## Your instructions
In the listing that follows, the range to quote begins at the line that has "def CNS_STATE_PHASE : Fld" and ends after the line that has "def CNS_TIMING_DEADLINE_US : Fld"; quote it verbatim and add nothing.

*** Opening Data for processing ***

def HIF_CMD_COUNT_SAT : Fld := ⟨0x100048, 63, 63, .rw1c, 0, 0x0⟩
def HIF_CMD_COUNT_COUNT : Fld := ⟨0x100048, 47, 0, .ro, 0, 0x0⟩
def HIF_CMD_COUNT : Reg :=
  { off := 0x100048, width := 64, count := 1, stride := 8, perTile := false, reset := 0,
    fields := [HIF_CMD_COUNT_SAT, HIF_CMD_COUNT_COUNT] }

def HIF_DMA_ERR_COUNT_SAT : Fld := ⟨0x100050, 63, 63, .rw1c, 0, 0x0⟩
def HIF_DMA_ERR_COUNT_COUNT : Fld := ⟨0x100050, 47, 0, .ro, 0, 0x0⟩
def HIF_DMA_ERR_COUNT : Reg :=
  { off := 0x100050, width := 64, count := 1, stride := 8, perTile := false, reset := 0,
    fields := [HIF_DMA_ERR_COUNT_SAT, HIF_DMA_ERR_COUNT_COUNT] }

def HIF_RES_DROP_COUNT_SAT : Fld := ⟨0x100058, 63, 63, .rw1c, 0, 0x0⟩
def HIF_RES_DROP_COUNT_COUNT : Fld := ⟨0x100058, 47, 0, .ro, 0, 0x0⟩
def HIF_RES_DROP_COUNT : Reg :=
  { off := 0x100058, width := 64, count := 1, stride := 8, perTile := false, reset := 0,
    fields := [HIF_RES_DROP_COUNT_SAT, HIF_RES_DROP_COUNT_COUNT] }

def HIF_MSIX_TABLE_DATA : Fld := ⟨0x101000, 31, 0, .rw, 0, 0x0⟩
def HIF_MSIX_TABLE : Reg :=
  { off := 0x101000, width := 32, count := 256, stride := 4, perTile := false, reset := 0,
    fields := [HIF_MSIX_TABLE_DATA] }

def HIF_MSIX_PBA_PENDING : Fld := ⟨0x102000, 63, 0, .ro, 0, 0x0⟩
def HIF_MSIX_PBA : Reg :=
  { off := 0x102000, width := 64, count := 1, stride := 8, perTile := false, reset := 0,
    fields := [HIF_MSIX_PBA_PENDING] }

def regsHIF0 : List Reg := [HIF_STATUS, HIF_EVT_EN, HIF_VEC, HIF_LINK, HIF_RING_SEL, HIF_RING_CFG, HIF_RING_BASE,
      HIF_RING_IDX, HIF_RING_COAL, HIF_RES_PAYLOAD, HIF_RES_STRIDE, HIF_BAR4_BASE, HIF_EMU_CTL, HIF_RING_ERR,
      HIF_CMD_COUNT, HIF_DMA_ERR_COUNT, HIF_RES_DROP_COUNT, HIF_MSIX_TABLE, HIF_MSIX_PBA]

/-! ### CNS (R436) -/

def CNS_ID_LEADER : Fld := ⟨0x800000, 8, 8, .ro, 0, 0x0⟩
def CNS_ID_MEMBER : Fld := ⟨0x800000, 3, 0, .rw, 0, 0x0⟩
def CNS_ID : Reg :=
  { off := 0x800000, width := 32, count := 1, stride := 4, perTile := false, reset := 0,
    fields := [CNS_ID_LEADER, CNS_ID_MEMBER] }

def CNS_CTL_EN : Fld := ⟨0x800004, 31, 31, .rw, 0, 0x4D600000⟩
def CNS_CTL_AUTO_REJOIN : Fld := ⟨0x800004, 30, 30, .rw, 1, 0x4D600000⟩
def CNS_CTL_LEAVE : Fld := ⟨0x800004, 29, 29, .wo, 0, 0x4D600000⟩
def CNS_CTL_PORT : Fld := ⟨0x800004, 28, 28, .rw, 0, 0x4D600000⟩
def CNS_CTL_PCP_TOKEN : Fld := ⟨0x800004, 27, 25, .rw, 6, 0x4D600000⟩
def CNS_CTL_PCP_TENSOR : Fld := ⟨0x800004, 24, 22, .rw, 5, 0x4D600000⟩
def CNS_CTL_VLAN : Fld := ⟨0x800004, 21, 19, .rw, 4, 0x4D600000⟩
def CNS_CTL : Reg :=
  { off := 0x800004, width := 32, count := 1, stride := 4, perTile := false, reset := 1298137088,
    fields := [CNS_CTL_EN, CNS_CTL_AUTO_REJOIN, CNS_CTL_LEAVE, CNS_CTL_PORT, CNS_CTL_PCP_TOKEN, CNS_CTL_PCP_TENSOR,
      CNS_CTL_VLAN] }

def CNS_STATUS_DUP_STREAM : Fld := ⟨0x800008, 7, 7, .rw1c, 0, 0x0⟩
def CNS_STATUS_ACCESS : Fld := ⟨0x800008, 6, 6, .rw1c, 0, 0x0⟩
def CNS_STATUS_CHAIN_ERR : Fld := ⟨0x800008, 5, 5, .rw1c, 0, 0x0⟩
def CNS_STATUS_TENSOR_DROP : Fld := ⟨0x800008, 4, 4, .rw1c, 0, 0x0⟩
def CNS_STATUS_PROPOSE_FAIL : Fld := ⟨0x800008, 3, 3, .rw1c, 0, 0x0⟩
def CNS_STATUS_EPOCH : Fld := ⟨0x800008, 2, 2, .rw1c, 0, 0x0⟩
def CNS_STATUS_FALLBACK : Fld := ⟨0x800008, 1, 1, .rw1c, 0, 0x0⟩
def CNS_STATUS_MISMATCH : Fld := ⟨0x800008, 0, 0, .rw1c, 0, 0x0⟩
def CNS_STATUS : Reg :=
  { off := 0x800008, width := 32, count := 1, stride := 4, perTile := false, reset := 0,
    fields := [CNS_STATUS_DUP_STREAM, CNS_STATUS_ACCESS, CNS_STATUS_CHAIN_ERR, CNS_STATUS_TENSOR_DROP,
      CNS_STATUS_PROPOSE_FAIL, CNS_STATUS_EPOCH, CNS_STATUS_FALLBACK, CNS_STATUS_MISMATCH] }

def CNS_EVT_EN_EN : Fld := ⟨0x80000C, 7, 0, .rw, 239, 0xEF⟩
def CNS_EVT_EN : Reg :=
  { off := 0x80000C, width := 32, count := 1, stride := 4, perTile := false, reset := 239,
    fields := [CNS_EVT_EN_EN] }

def CNS_STATE_PHASE : Fld := ⟨0x800010, 2, 0, .ro, 0, 0x0⟩
def CNS_STATE : Reg :=
  { off := 0x800010, width := 32, count := 1, stride := 4, perTile := false, reset := 0,
    fields := [CNS_STATE_PHASE] }

def CNS_ETHERTYPE_TYPE : Fld := ⟨0x800014, 15, 0, .rw, 34997, 0x88B5⟩
def CNS_ETHERTYPE : Reg :=
  { off := 0x800014, width := 32, count := 1, stride := 4, perTile := false, reset := 34997,
    fields := [CNS_ETHERTYPE_TYPE] }

def CNS_TOL_HOLD_MS : Fld := ⟨0x800018, 31, 16, .rw, 1000, 0x3E80032⟩
def CNS_TOL_TOL_US : Fld := ⟨0x800018, 15, 0, .rw, 50, 0x3E80032⟩
def CNS_TOL : Reg :=
  { off := 0x800018, width := 32, count := 1, stride := 4, perTile := false, reset := 65536050,
    fields := [CNS_TOL_HOLD_MS, CNS_TOL_TOL_US] }

def CNS_TIMING_REPEAT : Fld := ⟨0x80001C, 31, 28, .rw, 2, 0x20001388⟩
def CNS_TIMING_DEADLINE_US : Fld := ⟨0x80001C, 16, 0, .rw, 5000, 0x20001388⟩
def CNS_TIMING : Reg :=
  { off := 0x80001C, width := 32, count := 1, stride := 4, perTile := false, reset := 536875912,
    fields := [CNS_TIMING_REPEAT, CNS_TIMING_DEADLINE_US] }

def CNS_GROUP_MAC_MAC : Fld := ⟨0x800020, 47, 0, .rw, 3622117048321, 0x34B57000001⟩
def CNS_GROUP_MAC : Reg :=
  { off := 0x800020, width := 64, count := 1, stride := 8, perTile := false, reset := 3622117048321,
    fields := [CNS_GROUP_MAC_MAC] }

def CNS_CONSORT_ID_ID : Fld := ⟨0x800028, 31, 0, .rw, 0, 0x0⟩
def CNS_CONSORT_ID : Reg :=
  { off := 0x800028, width := 32, count := 1, stride := 4, perTile := false, reset := 0,
    fields := [CNS_CONSORT_ID_ID] }

def CNS_EPOCH_CTL_FORM : Fld := ⟨0x80002C, 31, 31, .wo, 0, 0x1⟩
def CNS_EPOCH_CTL_DISSOLVE : Fld := ⟨0x80002C, 30, 30, .wo, 0, 0x1⟩
def CNS_EPOCH_CTL_MASK : Fld := ⟨0x80002C, 15, 0, .rw, 1, 0x1⟩
def CNS_EPOCH_CTL : Reg :=
  { off := 0x80002C, width := 32, count := 1, stride := 4, perTile := false, reset := 1,
    fields := [CNS_EPOCH_CTL_FORM, CNS_EPOCH_CTL_DISSOLVE, CNS_EPOCH_CTL_MASK] }

def CNS_EPOCH_EPOCH : Fld := ⟨0x800030, 31, 0, .ro, 0, 0x0⟩
def CNS_EPOCH : Reg :=
  { off := 0x800030, width := 32, count := 1, stride := 4, perTile := false, reset := 0,
    fields := [CNS_EPOCH_EPOCH] }

def CNS_MASK_KNOWN : Fld := ⟨0x800034, 31, 16, .ro, 0, 0x0⟩
def CNS_MASK_MEMBERS : Fld := ⟨0x800034, 15, 0, .ro, 0, 0x0⟩
def CNS_MASK : Reg :=
  { off := 0x800034, width := 32, count := 1, stride := 4, perTile := false, reset := 0,
    fields := [CNS_MASK_KNOWN, CNS_MASK_MEMBERS] }

def CNS_CTICK_CTICK : Fld := ⟨0x800038, 63, 0, .ro, 0, 0x0⟩
def CNS_CTICK : Reg :=
  { off := 0x800038, width := 64, count := 1, stride := 8, perTile := false, reset := 0,
    fields := [CNS_CTICK_CTICK] }

def CNS_MISMATCH_REC_VALID : Fld := ⟨0x800040, 63, 63, .rw1c, 0, 0x0⟩
def CNS_MISMATCH_REC_KINDS : Fld := ⟨0x800040, 54, 48, .ro, 0, 0x0⟩
def CNS_MISMATCH_REC_MEMBERS : Fld := ⟨0x800040, 47, 32, .ro, 0, 0x0⟩
def CNS_MISMATCH_REC_CTICK : Fld := ⟨0x800040, 31, 0, .ro, 0, 0x0⟩
def CNS_MISMATCH_REC : Reg :=
  { off := 0x800040, width := 64, count := 1, stride := 8, perTile := false, reset := 0,
    fields := [CNS_MISMATCH_REC_VALID, CNS_MISMATCH_REC_KINDS, CNS_MISMATCH_REC_MEMBERS, CNS_MISMATCH_REC_CTICK] }

def CNS_FALLBACK_COUNT_SAT : Fld := ⟨0x800048, 63, 63, .rw1c, 0, 0x0⟩
def CNS_FALLBACK_COUNT_COUNT : Fld := ⟨0x800048, 47, 0, .ro, 0, 0x0⟩
def CNS_FALLBACK_COUNT : Reg :=
  { off := 0x800048, width := 64, count := 1, stride := 8, perTile := false, reset := 0,
    fields := [CNS_FALLBACK_COUNT_SAT, CNS_FALLBACK_COUNT_COUNT] }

*** Closing Data for processing ***

## Response below
def CNS_STATE_PHASE : Fld := ⟨0x800010, 2, 0, .ro, 0, 0x0⟩
def CNS_STATE : Reg :=
  { off := 0x800010, width := 32, count := 1, stride := 4, perTile := false, reset := 0,
    fields := [CNS_STATE_PHASE] }

def CNS_ETHERTYPE_TYPE : Fld := ⟨0x800014, 15, 0, .rw, 34997, 0x88B5⟩
def CNS_ETHERTYPE : Reg :=
  { off := 0x800014, width := 32, count := 1, stride := 4, perTile := false, reset := 34997,
    fields := [CNS_ETHERTYPE_TYPE] }

def CNS_TOL_HOLD_MS : Fld := ⟨0x800018, 31, 16, .rw, 1000, 0x3E80032⟩
def CNS_TOL_TOL_US : Fld := ⟨0x800018, 15, 0, .rw, 50, 0x3E80032⟩
def CNS_TOL : Reg :=
  { off := 0x800018, width := 32, count := 1, stride := 4, perTile := false, reset := 65536050,
    fields := [CNS_TOL_HOLD_MS, CNS_TOL_TOL_US] }

def CNS_TIMING_REPEAT : Fld := ⟨0x80001C, 31, 28, .rw, 2, 0x20001388⟩
def CNS_TIMING_DEADLINE_US : Fld := ⟨0x80001C, 16, 0, .rw, 5000, 0x20001388⟩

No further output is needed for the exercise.